▶ [What you are asked to do]:
When you copy the material, keep each line exactly as it appears.

######

-- ==== Sys2Proof/Laws/KeepsDrives.lean ====
section
/-! SUPPORT. Each operation keeps the queue of commands, the engine clock and a sound machine: the valves, the field I/O and the fans. -/

namespace Sys2Proof.Machine

variable {s₀ : State}

/-! ### Valves -/

theorem vlvNext_keeps (s : State) (v : Nat) (hk : Keeps s₀ s) :
    Keeps s₀ (vlvNext s v) := by
  unfold vlvNext
  with_reducible repeat' (first | assumption | apply modVlv_keeps)

theorem vlvJump_keeps (s : State) (v a : Nat) (hk : Keeps s₀ s) :
    Keeps s₀ (vlvJump s v a) := by
  unfold vlvJump
  with_reducible repeat' (first | assumption | apply modVlv_keeps)

theorem vlvWaitOn_keeps (s : State) (v : Nat) (w : VlvWait) (hk : Keeps s₀ s) :
    Keeps s₀ (vlvWaitOn s v w) := by
  unfold vlvWaitOn
  with_reducible repeat' (first | assumption | apply modVlv_keeps)

theorem vlvRefresh_keeps (s : State) (v : Nat) (hk : Keeps s₀ s) :
    Keeps s₀ (vlvRefresh s v) := by
  unfold vlvRefresh
  with_reducible repeat' (first | assumption | apply bankRefresh_keeps)

theorem detSeat_keeps (s : State) (v : Nat) (hk : Keeps s₀ s) :
    Keeps s₀ (detSeat s v) := by
  unfold detSeat
  with_reducible repeat' (first | assumption | apply modVlv_keeps)

theorem vlvRefTo_keeps (s : State) (v level : Nat) (hk : Keeps s₀ s) :
    Keeps s₀ (vlvRefTo s v level) := by
  unfold vlvRefTo
  dsimp only
  with_reducible repeat' (first | assumption | apply modVlv_keeps | apply vlvDecay_keeps | apply ite_keeps)

theorem vlvDrive_keeps (s : State) (v level : Nat) (hk : Keeps s₀ s) :
    Keeps s₀ (vlvDrive s v level) := by
  unfold vlvDrive
  dsimp only
  with_reducible repeat' (first | assumption | apply modVlv_keeps | apply vlvRefresh_keeps | apply vlvNext_keeps | apply vlvRefTo_keeps)

theorem execCardStart_keeps (v : Nat) (s : State) (hk : Keeps s₀ s) :
    Goes s₀ (execCardStart v s) := by
  unfold execCardStart
  dsimp only
  with_reducible repeat' (first | assumption | apply modBank_keeps | apply vlvBegin_keeps | apply vlvRefresh_keeps | apply modVlv_keeps | apply ite_keeps | apply ite_keeps_snd | apply ite_keeps_thd | apply ite_keeps_out | apply keeps_next | split)

theorem execPulseExpiry_keeps (v : Nat) (s : State) (hk : Keeps s₀ s) :
    Goes s₀ (execPulseExpiry v s) := by
  unfold execPulseExpiry
  with_reducible repeat' (first | assumption | apply vlvCommand_keeps | apply ite_keeps | apply ite_keeps_snd | apply ite_keeps_thd | apply ite_keeps_out | apply keeps_next | split)

theorem execWait5200Expiry_keeps (v : Nat) (s : State) (hk : Keeps s₀ s) :
    Goes s₀ (execWait5200Expiry v s) := by
  unfold execWait5200Expiry
  dsimp only
  with_reducible repeat' (first | assumption | apply modVlv_keeps | apply ite_keeps | apply ite_keeps_snd | apply ite_keeps_thd | apply ite_keeps_out | apply keeps_next | split)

######

▶ [Written reply]:
-- ==== Sys2Proof/Laws/KeepsDrives.lean ====
section
/-! SUPPORT. Each operation keeps the queue of commands, the engine clock and a sound machine: the valves, the field I/O and the fans. -/

namespace Sys2Proof.Machine

variable {s₀ : State}

/-! ### Valves -/

theorem vlvNext_keeps (s : State) (v : Nat) (hk : Keeps s₀ s) :
    Keeps s₀ (vlvNext s v) := by
  unfold vlvNext
  with_reducible repeat' (first | assumption | apply modVlv_keeps)

theorem vlvJump_keeps (s : State) (v a : Nat) (hk : Keeps s₀ s) :
    Keeps s₀ (vlvJump s v a) := by
  unfold vlvJump
  with_reducible repeat' (first | assumption | apply modVlv_keeps)

theorem vlvWaitOn_keeps (s : State) (v : Nat) (w : VlvWait) (hk : Keeps s₀ s) :
    Keeps s₀ (vlvWaitOn s v w) := by
  unfold vlvWaitOn
  with_reducible repeat' (first | assumption | apply modVlv_keeps)

theorem vlvRefresh_keeps (s : State) (v : Nat) (hk : Keeps s₀ s) :
    Keeps s₀ (vlvRefresh s v) := by
  unfold vlvRefresh
  with_reducible repeat' (first | assumption | apply bankRefresh_keeps)

theorem detSeat_keeps (s : State) (v : Nat) (hk : Keeps s₀ s) :
    Keeps s₀ (detSeat s v) := by
  unfold detSeat
  with_reducible repeat' (first | assumption | apply modVlv_keeps)

theorem vlvRefTo_keeps (s : State) (v level : Nat) (hk : Keeps s₀ s) :
    Keeps s₀ (vlvRefTo s v level) := by
  unfold vlvRefTo
  dsimp only
  with_reducible repeat' (first | assumption | apply modVlv_keeps | apply vlvDecay_keeps | apply ite_keeps)

theorem vlvDrive_keeps (s : State) (v level : Nat) (hk : Keeps s₀ s) :
    Keeps s₀ (vlvDrive s v level) := by
  unfold vlvDrive
  dsimp only
  with_reducible repeat' (first | assumption | apply modVlv_keeps | apply vlvRefresh_keeps | apply vlvNext_keeps | apply vlvRefTo_keeps)

theorem execCardStart_keeps (v : Nat) (s : State) (hk : Keeps s₀ s) :
    Goes s₀ (execCardStart v s) := by
  unfold execCardStart
  dsimp only
  with_reducible repeat' (first | assumption | apply modBank_keeps | apply vlvBegin_keeps | apply vlvRefresh_keeps | apply modVlv_keeps | apply ite_keeps | apply ite_keeps_snd | apply ite_keeps_thd | apply ite_keeps_out | apply keeps_next | split)

theorem execPulseExpiry_keeps (v : Nat) (s : State) (hk : Keeps s₀ s) :
    Goes s₀ (execPulseExpiry v s) := by
  unfold execPulseExpiry
  with_reducible repeat' (first | assumption | apply vlvCommand_keeps | apply ite_keeps | apply ite_keeps_snd | apply ite_keeps_thd | apply ite_keeps_out | apply keeps_next | split)

theorem execWait5200Expiry_keeps (v : Nat) (s : State) (hk : Keeps s₀ s) :
    Goes s₀ (execWait5200Expiry v s) := by
  unfold execWait5200Expiry
  dsimp only
  with_reducible repeat' (first | assumption | apply modVlv_keeps | apply ite_keeps | apply ite_keeps_snd | apply ite_keeps_thd | apply ite_keeps_out | apply keeps_next | split)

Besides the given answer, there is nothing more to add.